## ASSIGNED TASK
Please state how many lines below include the word "what"; the reply should be the number only.

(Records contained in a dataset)
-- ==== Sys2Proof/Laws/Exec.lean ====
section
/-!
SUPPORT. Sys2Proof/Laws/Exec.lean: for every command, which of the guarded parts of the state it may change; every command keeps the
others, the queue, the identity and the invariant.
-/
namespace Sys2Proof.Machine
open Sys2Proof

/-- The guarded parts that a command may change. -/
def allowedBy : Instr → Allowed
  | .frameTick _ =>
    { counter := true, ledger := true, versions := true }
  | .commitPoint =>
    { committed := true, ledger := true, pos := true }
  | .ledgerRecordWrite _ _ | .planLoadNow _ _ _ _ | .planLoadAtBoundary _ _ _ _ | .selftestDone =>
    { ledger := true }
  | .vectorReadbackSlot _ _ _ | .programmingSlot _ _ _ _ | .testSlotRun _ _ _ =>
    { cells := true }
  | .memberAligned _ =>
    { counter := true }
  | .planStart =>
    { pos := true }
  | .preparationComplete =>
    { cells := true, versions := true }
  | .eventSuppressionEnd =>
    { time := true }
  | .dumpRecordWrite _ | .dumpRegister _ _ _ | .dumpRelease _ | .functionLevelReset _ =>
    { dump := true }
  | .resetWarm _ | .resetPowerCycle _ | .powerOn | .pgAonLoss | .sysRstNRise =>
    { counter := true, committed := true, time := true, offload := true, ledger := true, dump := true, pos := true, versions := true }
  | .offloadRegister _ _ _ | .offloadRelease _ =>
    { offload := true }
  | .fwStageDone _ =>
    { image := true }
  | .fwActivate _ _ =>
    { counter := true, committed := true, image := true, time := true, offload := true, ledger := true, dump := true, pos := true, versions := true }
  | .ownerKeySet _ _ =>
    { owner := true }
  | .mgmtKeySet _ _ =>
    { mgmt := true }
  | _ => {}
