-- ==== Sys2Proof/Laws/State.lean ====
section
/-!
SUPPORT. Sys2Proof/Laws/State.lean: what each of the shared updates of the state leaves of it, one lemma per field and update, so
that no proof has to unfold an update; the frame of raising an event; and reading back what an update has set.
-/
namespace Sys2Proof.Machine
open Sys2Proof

## SOLUTION TO THE PROBLEM
2